Content starts

-- ==== Sys2Proof/Machine/Vector.lean ====
section
/-!
DEFINITION. Vector instructions (06, R115 to R132). A vector result is written later (R79, R132).
-/

namespace Sys2Proof.Machine

open Sys2Proof

/-- R52: the lanes of `w` bits of a v register. -/
def vlanes (w : Nat) (x : V256) : List Nat := (List.range (256 / w)).map fun i => x.toNat / 2 ^ (w * i) % 2 ^ w

/-- A v register from its lanes. -/
def ofLanes (w : Nat) (l : List Nat) : V256 := .ofNat 256 (packed w l)

/-- R116: lane `i` is active. -/
def Vf.active (m : Vf) (g : Word) (i : Nat) : Bool := m.mask == 0 || bitw g i

/-- R116: an inactive lane of the destination keeps its old value. -/
def Vf.merges (m : Vf) : Bool := m.mask != 0 && !m.zm

/-- R60, R116: the sources of a vector instruction beyond a and b: the mask, a third operand, the old destination. -/
def Vf.extra (m : Vf) (third : Option Nat) (old : Option Nat) : List Src :=
  (if m.mask ≠ 0 then [⟨m.mask, false⟩] else []) ++ (third.toList ++ old.toList).map fun r => ⟨r, false⟩

/-- R116: the masked result from the lanes' results, and the flags of the active lanes. -/
def Vf.blend (m : Vf) (g : Word) (w : Nat) (old : V256) (rs : List (Nat × Nat)) : V256 × Nat :=
  let r := (rs.zip (vlanes w old)).zipIdx.map fun x =>
    if m.active g x.2 then x.1.1 else (if m.zm then 0 else x.1.2, 0)
  (ofLanes w (r.map (·.1)), r.foldl (fun f x => f ||| x.2) 0)

/-- R116: a vector instruction: the lanes of its sources `srcs`, of a third operand (`third`, a v register number) and of
the mask are read, and the result is written later. -/
def vecOp (d : BitVec 4) (srcs : List (BitVec 4 × Bool)) (third : Option (BitVec 4)) (w : Nat)
    (f : State → List Nat → List Nat → List Nat → List (Nat × Nat)) (s : State) : Res :=
  s.finish (do
    let m := modVf s.me.pair
    let old := if m.merges && third != some d then some (regV d) else none
    checkRegs s (srcs.map (fun x => ⟨regV x.1, x.2⟩) ++ m.extra (third.map regV) old) [regV d]
    let lane := fun (r : Option (BitVec 4)) => match r with
      | some r => vlanes w (s.v r.toNat)
      | none => []
    let g := s.g m.mask
    let rs := f s (lane (srcs[0]?.map (·.1))) (lane (srcs[1]?.map (·.1))) (lane third)
    let (v, fl) := m.blend g w (s.v d.toNat) rs
    .ok (((s.later (regV d) v false).raise s.cur.1 s.cur.2 fl).retire))

/-! ## Loads and stores -/

/-- R93: the offset of element `i` of width `e` of an access at `o`: a row segment, or a column strip. -/
def elemOff (col : Bool) (e o i : Nat) : Nat := if col then o + 256 * i else o + e * i

/-- R93, R94: the check of a vector access to an own buffer. -/
def vecBounds (buf : Nat) (col : Bool) (e : Nat) (o : Word) : Try Unit :=
  let n := o.toNat
  let aligned := if col then n % 256 % e == 0 && n / 256 % (32 / e) == 0 else n % 32 == 0
  need (decide (n < Config.bufSize buf) && aligned) (.trap .bufferBounds o)
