/-- Bytes of HBM. -/
def State.hbmRead (s : State) (t n : Nat) : List Byte := Sparse.getN 0 s.mem.hbm t n

/-- Writes bytes of HBM whatever they are: a word that is written whole reads right again. -/
def Memory.write (m : Memory) (bs : List (Nat × Byte)) : Memory :=
  let ws := (bs.map fun b => b.1 / 8).eraseDups.filter fun w => (span (8 * w) 8).all fun a => bs.any fun b => b.1 == a
  { m with hbm := bs.foldl (fun h b => Sparse.set 0 h b.1 b.2) m.hbm
           bad := ws.foldl (fun m w => Sparse.set false m w false) m.bad }

/-- R236: an ordinary write to HBM. -/
def State.hbmWrite (s : State) (bs : List (Nat × Byte)) : State :=
  { s with mem := s.mem.write (bs.filter fun b => !s.gated b.1) }

/-- R99: sets the full/empty bit of the sector of an address. -/
def State.setSector (s : State) (t : Nat) (empty : Bool) : State :=
  { s with mem := { s.mem with fe := Sparse.set false s.mem.fe (t / 64) empty } }

/-- R99: an engine's write to HBM sets full each sector in which it writes a byte. -/
def State.hbmEngine (s : State) (bs : List (Nat × Byte)) : State :=
  bs.foldl (fun s b => s.setSector b.1 false) (s.hbmWrite bs)

/-! ## Atomic operations (R249) -/

/-- R249: the new memory value of an AMO and its flags. -/
def amoNew (op old : Nat) (a b : Word) : Nat × Nat :=
  let o : Word := .ofNat 64 old
  match op with
  | 0 => ((o + a).toNat, 0)
  | 1 => (a.toNat, 0)
  | 2 => (if o = a then b.toNat else old, 0)
  | 3 => (if a.slt o then a.toNat else old, 0)
  | 4 => (if o.slt a then a.toNat else old, 0)
  | 5 => (min old a.toNat, 0)
  | 6 => (max old a.toNat, 0)
  | 7 => ((o &&& a).toNat, 0)
  | 8 => ((o ||| a).toNat, 0)
  | 9 => ((o ^^^ a).toNat, 0)
  | 10 => round fmtF 0 false false (Num.add 0 (fmtF.value old) (fmtF.value (fld a.toNat 0 32)))
  | 11 => round fmtD 0 false false (Num.add 0 (fmtD.value old) (fmtD.value a.toNat))
  | _ =>
    let (r, fl) := mergeRec (.ofNat 128 old) (.ofNat 128 (a.toNat + 2 ^ 64 * b.toNat))
    (r.toNat, fl)

/-- R249: the width of an operation at the place that serves it. -/
def amoBytes (op : Nat) : Nat := if op = 10 then 4 else if op = 12 then 16 else 8

/-- R249: an AMO on bytes: the new bytes, and the answer. -/
def amoOn (op : Nat) (a b : Word) (old : List Byte) : List Byte × Rsp :=
  let (v, fl) := amoNew op (numLE old) a b
  (bytesLE old.length v, .data old fl false)

/-! ## Remote ports (R107, R344) -/

/-- The BADDR of an access at a plot (R7). -/
def Acc.baddr (a : Acc) (plot : Nat) : Word := .ofNat 64 (3 * 2 ^ 62 + plot * 2 ^ 26 + a.buf * 2 ^ 24 + a.addr)

/-- R103: a synchronising load (0 ldsync, 1 ldfe) is served at a plot: the word is read and, for ldfe, emptied. -/
def State.portGive (s : State) (p : Nat) (m : Packet) (a : Acc) (fe : Bool) : State :=
  match s.readBuf p a.buf (span a.addr 8) with
  | .error _ => s.reply m a.who (.trap .loadFault (a.baddr (s.plotId p)))
  | .ok (bs, s) =>
    let s := if fe then s.modBufs p fun b => b.setEmpty a.buf (a.addr / 8) true else s
    s.reply m a.who (.data bs 0 false)

/-- R103: two accesses wait for one bit of a remote port. -/
def sameBit (p : Nat) (a : Acc) (e : Acc × Nat × Nat) : Bool := e.2.1 == p && e.1.buf == a.buf && e.1.addr / 8 == a.addr / 8

/-- R116: the bytes of a vector row from a buffer or a memory: what is not read is 0. -/
def laneBytes (act : List Nat) (byte : Nat → Byte) : List Byte := (List.range 32).map fun i => if i ∈ act then byte i else 0

/-- R106: an access is a write, of which its sender hears twice where the far end can reject it. -/
def Acc.told (a : Acc) : Bool :=
  match a.op with
  | .store _ => true
  | .sync op _ => decide (2 ≤ op)
  | _ => false

/-- A write whose sender has the acceptance, and that is not performed yet. -/
def State.wasAccepted (s : State) (a : Acc) : Bool := s.checked.any fun e => e.1 == a.who

/-- R106, R344, R21: the tenant check of a write that has reached the place that serves it, if it is such a write and has not been
checked: the acceptance leaves and the write stays to be performed, or it is refused. Earlier packets of its stream have been served or
checked, so that the order in which writes are accepted is one in which they reach the place (R18). -/
def State.checkIn (s : State) (k : Nat) (here : Endpoint → Bool) : Option State :=
  match s.net[k]? with
  | none => none
  | some m => match m.body with
    | .acc a =>
      let passed := fun (e : Packet) => match e.body with
        | .acc b => s.wasAccepted b
        | _ => false
      if !a.told || !here m.dst || s.wasAccepted a || (s.net.take k).any (fun e => decide (e.stream = m.stream) && !passed e) then none
      else
        let yes := { s with checked := s.checked ++ [(a.who, m.dst)] }.reply m a.who .accept
        match m.dst with
        | .plot id => some (if (s.plot (id % 2 ^ 20)).takes m.tenant then yes else ((s.takeMsg k).mismatchAt (id % 2 ^ 20)).reply m a.who .reject)
        | .peer _ =>
          some (if m.tenant == 0 || s.owns m.tenant a.addr then yes
            else { s.takeMsg k with mismatch := s.mismatch + 1 }.reply m a.who .reject)
        | _ => none
    | _ => none
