/-- R179: a message joins its channel's queue, where a waiting recv may take it at once (R233). One that the agent returns counts as ready
from its return to the queue (R187; DESIGN CHOICE, log entry 86). -/
def State.enqueue (s : State) (p ch : Nat) (q : Queued) : State :=
  let s := (s.tellAccepted (.plot (s.plotId p)) q).modPlot p (·.wake)
  (s.modPlot p fun x => x.setQueue ch (x.queue ch ++ [(s.now, q.taken)])).serveAll p ch

/-- R179: a message that a channel takes: its queue holds 8, or the agent holds messages for it, and it goes to the agent. -/
def State.joinChannel (s : State) (p ch tenant : Nat) (q : Queued) : State :=
  let x := s.plot p
  if 8 ≤ x.qcnt ch || (x.chan ch).ov then
    (s.modPlot p fun x => x.modChan ch fun c => { c with ov := true }).push
      ⟨.inv, .plot (s.plotId p), .service (fieldOf p), tenant, .overflow p ch q⟩
  else s.enqueue p ch q

/-! ## Arrival (R214, R230) -/

/-- R230: the agent of a plot's field holds invocations for an object, or will hold one that is on its way. -/
def State.holdsObj (s : State) (p : Nat) (o : Word) : Bool :=
  ((s.field (fieldOf p)).agent.any fun e => match e with
    | .object o' _ => o' == o
    | _ => false) ||
  s.net.any fun m => match m.body with
    | .toAgent i => i.target == o
    | _ => false

/-- R230, R322: the new home of a moved object. -/
def Field.moved (f : Field) (o : Word) : Option Word := (f.dir.find? fun d => d.1 == o).map (·.2)

/-- R214: the checks of the channel, and the joining of its queue: the delivery, which in deterministic mode waits for the end of the
quantum (R203, R231). -/
def State.channelChecks (s : State) (p : Nat) (i : Inv) (now : Bool) : State :=
  let src := Endpoint.plot (s.plotId p)
  let c := (s.plot p).chan i.method
  if !c.en then (s.countAt p 12).breakOwn src i 0x19
  else if (if i.mc then c.objv else !c.objv || decide (c.slot ≠ oSlot i.target)) then s.breakOwn src i 0x19
  else if (s.plot p).det && !now then
    { s with deferred := s.deferred ++ [⟨i.sender.toNat, i.order, ⟨.inv, src, src, i.tenant, .inv i⟩⟩] }
  else s.joinChannel p i.method i.tenant (.inv i)

/-- R214, R230: an invocation has reached the plot of its OREF, or a member of its rectangle. -/
def State.arrive (s : State) (p : Nat) (i : Inv) (now : Bool) : State :=
  let src := Endpoint.plot (s.plotId p)
  if i.mc then s.channelChecks p i now
  else
    let o := (s.plot p).obj (oSlot i.target)
    match (s.field (fieldOf p)).moved i.target with
    | some _ => s.push ⟨.inv, src, .service (fieldOf p), i.tenant, .dirForward i⟩
    | none =>
      if !o.v || o.gen ≠ oGen i.target then s.breakOwn src i 0x19
      else if !o.res || s.holdsObj p i.target then s.push ⟨.inv, src, .service (fieldOf p), i.tenant, .toAgent i⟩
      else s.channelChecks p i now

/-- R216, R214: what a plot does with an invocation: it visits a record of the plot, or is delivered. -/
def State.invArrive (s : State) (p : Nat) (i : Inv) (now : Bool) : State :=
  match i.strict with
  | some (_, h) => s.recordArrive p h i
  | none =>
    if !i.mc && bitw i.target 0 then s.recordArrive p i.target i
    else s.arrive p i now

/-- R214, R216, R21: an invocation reaches a plot. -/
def execInvocationArrival (k : Nat) (s : State) : Res :=
  s.onMsg k fun s m => match m.body with
    | .inv i => s.atPlot m (fun s => s.breakOwn m.dst i 0x02) (fun s p => (s.modPlot p (·.wake)).invArrive p i false)
    | _ => none

/-- R179, R232, R21: a raw message reaches a plot. -/
def execRawMessageArrival (k : Nat) (s : State) : Res :=
  s.onMsg k fun s m => match m.body with
    | .raw ws sender ch => s.atPlot m id fun s p =>
        let s := s.modPlot p (·.wake)
        if !((s.plot p).chan ch).en then s.countAt p 12 else s.joinChannel p ch m.tenant (.raw ws sender)
    | _ => none

/-! ## The memory-side agent and the directory (R22, R179, R207, R230) -/

/-- R21: what another partition sent for a plot's queue, record or object is refused at the field service block, and counted. -/
def State.foreignAt (s : State) (dst : Endpoint) : Queued → State
  | .inv i => { s with mismatch := s.mismatch + 1 }.breakOwn dst i 0x02
  | .raw _ _ => { s with mismatch := s.mismatch + 1 }

/-- R230, R179, R207, R21: the agent appends an invocation or message to its list. For an object or a channel that is acceptance. One for an
object that has moved meanwhile goes on to its new home. -/
def execAgentListAppend (k : Nat) (s : State) : Res :=
  s.onMsg k fun s m => match m.dst with
    | .service f =>
      let add := fun (s : State) (e : AgentEnt) => s.modField f fun x => { x with agent := x.agent ++ [e] }
      let mine := fun (p : Nat) => (s.plot (p % 2 ^ 20)).takes m.tenant
      match m.body with
      | .toAgent i =>
        if !mine (hPlot i.target) then some (s.foreignAt m.dst (.inv i))
        else some (match (s.field f).moved i.target with
          | some new => s.forward m.dst { i with target := new }
          | none => add (s.notify m.dst i) (.object i.target { i with path := [] }))
      | .overflow p ch q =>
        if !mine p then some (s.foreignAt m.dst q) else some (add (s.tellAccepted m.dst q) (.chan p ch q.taken))
      | .recOverflow h i n => if !mine (hPlot h) then some (s.foreignAt m.dst (.inv i)) else some (add s (.record h i n))
      | _ => none
    | _ => none

/-- Two entries of the agent wait for one channel, record or object. -/
def AgentEnt.same : AgentEnt → AgentEnt → Bool
  | .chan p c _, .chan p' c' _ => p == p' && c == c'
  | .record h _ _, .record h' _ _ => h == h'
  | .object o _, .object o' _ => o == o'
  | _, _ => false

/-- R178: OV: the agent holds messages for a channel, or will hold one that is on its way. -/
def State.heldFor_ (s : State) (p ch : Nat) : Bool :=
  ((s.field (fieldOf p)).agent.any fun e => match e with
    | .chan p' c' _ => p' == p && c' == ch
    | _ => false) ||
  s.net.any fun m => match m.body with
    | .overflow p' c' _ => p' == p && c' == ch
    | _ => false

/-- R179, R207, R230, R21: the agent returns an entry, if it is the oldest of its channel, record or object and there is room; none where it
stays. What no longer carries the plot's partition is refused. -/
def State.agentBack (s : State) (f k : Nat) (now : Bool) : Option State :=
  match (s.field f).agent[k]? with
  | none => none
  | some e =>
    if ((s.field f).agent.take k).any e.same then none
    else
      let t := s.modField f fun x => { x with agent := x.agent.eraseIdx k }
      match e with
      | .chan p ch q =>
        if 8 ≤ (s.plot p).qcnt ch || ((s.plot p).det && !now) then none
        else
          let t := t.modPlot p fun x => x.modChan ch fun c => { c with ov := t.heldFor_ p ch }
          some (match q with
            | .inv i => if (s.plot p).takes i.tenant then t.enqueue p ch q else (t.mismatchAt p).breakOwn (.service f) i 0x02
            | .raw _ _ => t.enqueue p ch q)
      | .record h i n =>
        let p := hPlot h % 2 ^ 20
        let room := match (s.plot p).named h with
          | some r => r.takesAtOnce i || decide ((s.plot p).stored < Config.turnoutStore)
          | none => true
        if !room then none
        else if (s.plot p).takes i.tenant then some ((t.recordEnter p h i n).afterQueue p (hSlot h))
        else some ((t.mismatchAt p).breakOwn (.service f) i 0x02)
      | .object o i =>
        let p := hPlot o % 2 ^ 20
        let x := (s.plot p).obj (oSlot o)
        if !(x.v && x.res && x.gen == oGen o) || ((s.plot p).det && !now) then none
        else if (s.plot p).takes i.tenant then some (t.channelChecks p i now)
        else some ((t.mismatchAt p).breakOwn (.service f) i 0x02)

/-- R179, R207, R230: the agent returns the oldest entry of a channel, record or object as room frees. In deterministic mode a delivery
waits for the end of the quantum (R203). -/
def execAgentReturn (f k : Nat) (s : State) : Res :=
  match s.agentBack f k false with
  | some t => .next t
  | none => .next s

/-- R203: at the end of a quantum the agent of a field returns what the plots of a partition have room for, in list order; the first argument
bounds the entries looked at. -/
def agentBackAll (f : Nat) (mine : AgentEnt → Bool) : Nat → Nat → State → State
  | 0, _, s => s
  | n + 1, k, s =>
    match (s.field f).agent[k]? with
    | none => s
    | some e => match if mine e then s.agentBack f k true else none with
      | some t => agentBackAll f mine n k t
      | none => agentBackAll f mine n (k + 1) s
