/-! ## Puts (R262) -/

/-- The put of an element completes: it is in the pool, and its task, if there is one, has its answer. -/
def State.putDone (s : State) (f q : Nat) (w : Option Who) (e : Elem) (origin : Nat) : State :=
  let s := s.modShard f q fun x => { x with elems := x.elems ++ [e], puts := x.puts + 1 }
  let s := match w with
    | some w => s.poolReply f ((s.weir f).cfg q).owner w [elemWord e f (f != origin) false]
    | none => s
  s.tryParked f q

/-- R262: a weir stores an element, which completes its put, or is announced first where it precedes Tround. In deterministic mode, where it
is applied at the end of a quantum (R275), the announcement reaches the other weirs at once. -/
def State.keepElem (s : State) (f q : Nat) (e : Elem) (w : Option Who) (origin : Nat) : State :=
  let x := s.weir f
  let tn := (x.cfg q).owner
  let ann := x.announces f q e
  let s := s.modWeir f fun x => { x with seq := x.seq + 1 }
  if ann && s.detOf tn then
    ((List.range 16).foldl (fun s g => s.modShard g q fun y => { y with announced := y.announced ++ [(e, f, x.seq)] }) s).putDone f q w e origin
  else if ann then
    let s := s.modWeir f fun y => { y with pending := y.pending ++ [⟨x.seq, q, w, e, origin, 15⟩] }
    let s := s.modShard f q fun y => { y with announced := y.announced ++ [(e, f, x.seq)] }
    ((List.range 16).filter (· != f)).foldl (fun s g => s.toWeir f g tn (.announce q e f x.seq)) s
  else s.putDone f q w e origin

/-- R262: a weir stores the element of a put. -/
def State.storeElem (s : State) (f q key : Nat) (val : Word) (w : Who) (origin : Nat) : State :=
  let x := s.weir f
  s.keepElem f q ⟨key, val, s.poolTime (x.cfg q).owner, f, x.seq, false, false, (x.cfg q).inc⟩ (some w) origin

/-- R274: an element that no task could take is put back at a weir, with its place; it counts as put once more (R272), and is announced where a
put would be (R270). One of an earlier enabling of the pool is discarded (R266). A weir that is full tries again after 256 cc (R23; DESIGN
CHOICE, log entry 94). -/
def State.putBack (s : State) (f q : Nat) (e : Elem) : State :=
  let c := (s.weir f).cfg q
  if !(c.en && c.inc == e.inc) then s
  else if (s.weir f).free = 0 then
    { s with resend := s.resend ++ [(s.now + Config.resendAfter, ⟨.req, .service f, .service f, c.owner, .unput q e⟩)] }
  else s.keepElem f q e none f

/-- R262: the other weirs in the order in which a put is redirected to them; one of which no summary has come counts as full (DESIGN CHOICE, log
entry 110). -/
def Weir.others (x : Weir) (f q : Nat) : List Nat :=
  let key := fun g => [Config.weirEntries - ((x.shard q).latest g |>.map (·.free)).getD 0, g]
  sortBy (fun a b => !lexLt (key b) (key a)) ((List.range 16).filter (· != f))

/-- R262: a put at a weir that was redirected `next` as the list of weirs still to try. -/
def State.redirectTo (s : State) (f q key : Nat) (val : Word) (w : Who) (origin : Nat) (next : List Nat) : State :=
  match next with
  | [] =>
    let s := s.modWeir origin fun x => { x with redirects := x.redirects - 1 }
    s.poolReply origin ((s.weir origin).cfg q).owner w [stWord 2]
  | g :: rest => s.toWeir f g ((s.weir f).cfg q).owner (.redirect q key val w origin rest)
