-- ==== Sys2Proof/Safety.lean ====
section
/-!
DEFINITION. What a safe run is, and the terms in which claims say what a step leaves.
-/

namespace Sys2Proof.Machine

open Sys2Proof

/-! ## Invariants -/

/-- Every table of the memories is in its canonical form. -/
def Memory.wf (m : Memory) : Bool :=
  Sparse.wf 0 m.hbm && Sparse.wf false m.fe && Sparse.wf false m.bad && Sparse.wf false m.gate && Sparse.wf 0 m.host

/-- R383: the start-up stage is one of the five. -/
def State.stageLegal (s : State) : Prop := 1 ≤ s.stage ∧ s.stage ≤ 5

/-- What every state of a run keeps. -/
def State.Inv (s : State) : Prop := s.mem.wf = true ∧ s.stageLegal

/-- A run is safe when no number of steps ends in a fault or a refusal. -/
def State.neverStops (s : State) : Prop := ∀ k, ∃ t, Host.Core.run core k s = .next t

/-! ## What a step leaves -/

/-- The sources and destinations of an instruction pass the checks of an issue attempt: sources full, no destination pending, room
at the ports, no poison (R59 to R61, R75, R79, R338). -/
abbrev Ready (s : State) (srcs : List Src) (dsts : List Nat) : Prop := checkRegs s srcs dsts = .ok ()

/-- A g register as a source. -/
abbrev gs (r : BitVec 6) (t : Bool) : Src := ⟨regG r, t⟩

/-- Nothing changes outside the current plot, nor in it outside the current context, the scheduler's record of issue and the outbound
port queues. -/
structure OnlyMe (s t : State) : Prop where
  package : t = { s with plots := t.plots }
  plots : ∀ q, q ≠ s.cur.1 → t.plot q = s.plot q
  plot : t.plot s.cur.1 = { s.plot s.cur.1 with
    ctxs := (t.plot s.cur.1).ctxs, sched := (t.plot s.cur.1).sched, outq := (t.plot s.cur.1).outq }
  sched : (t.plot s.cur.1).sched = { (s.plot s.cur.1).sched with
    last := (t.plot s.cur.1).sched.last, retired := (s.plot s.cur.1).sched.retired + s.me.words }
  ctxs : ∀ c, c ≠ s.cur.2 → t.ctx s.cur.1 c = s.ctx s.cur.1 c

/-- The registers of the current context beside one. -/
structure OtherRegs (s t : State) (r : Nat) : Prop where
  values : ∀ q, q ≠ r → t.me.regs.gv q = s.me.regs.gv q
  vectors : ∀ q, 64 + q ≠ r → t.me.regs.vv q = s.me.regs.vv q
  records : ∀ q, 80 + q ≠ r → t.me.regs.sv q = s.me.regs.sv q
  full : ∀ q, q ≠ r → t.me.regs.isEmpty q = s.me.regs.isEmpty q

/-- The current instruction has retired to an address, with a value for a g register or port and no other effect: g0 discards it
(R59), a port queues it (R61). TSTAT changes as R310 and R312 say. -/
structure WroteTo (s t : State) (r : Nat) (w pc : Word) : Prop where
  only : OnlyMe s t
  others : OtherRegs s t r
  value : r ≠ 0 → r < 60 → t.me.regs.gv r = w ∧ t.me.regs.isEmpty r = false
  zero : t.me.regs.gv 0 = 0
  port : 60 ≤ r → r < 64 → t.myPlot.outbound (r - 60) = s.myPlot.outbound (r - 60) ++ [⟨s.serial, some w⟩]
  ports : ∀ d, 60 + d ≠ r → t.myPlot.outbound d = s.myPlot.outbound d
  ctx : t.me = { s.me.retired with pc := pc, regs := t.me.regs, issued := true, lastIssue := s.now }

/-- The address after the current instruction or pair (R54). -/
def State.nextPc (s : State) : Word := s.me.pc + .ofNat 64 (4 * s.me.words)

/-- The current instruction has retired to the next one, with a value for a g register or port and no other effect. -/
abbrev Wrote (s t : State) (r : Nat) (w : Word) : Prop := WroteTo s t r w s.nextPc

/-- The current instruction has retired with no effect but its own advance, at an address. -/
structure Went (s t : State) (pc : Word) : Prop where
  only : OnlyMe s t
  ports : t.myPlot.outq = s.myPlot.outq
  ctx : t.me = { s.me.retired with pc := pc, issued := true, lastIssue := s.now }

end Sys2Proof.Machine
end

Content ends

WHAT THE TASK REQUIRES. Lines of the material above that contain the string "width" must be counted; respond with the total alone.

ANSWER TO THIS PROBLEM. 2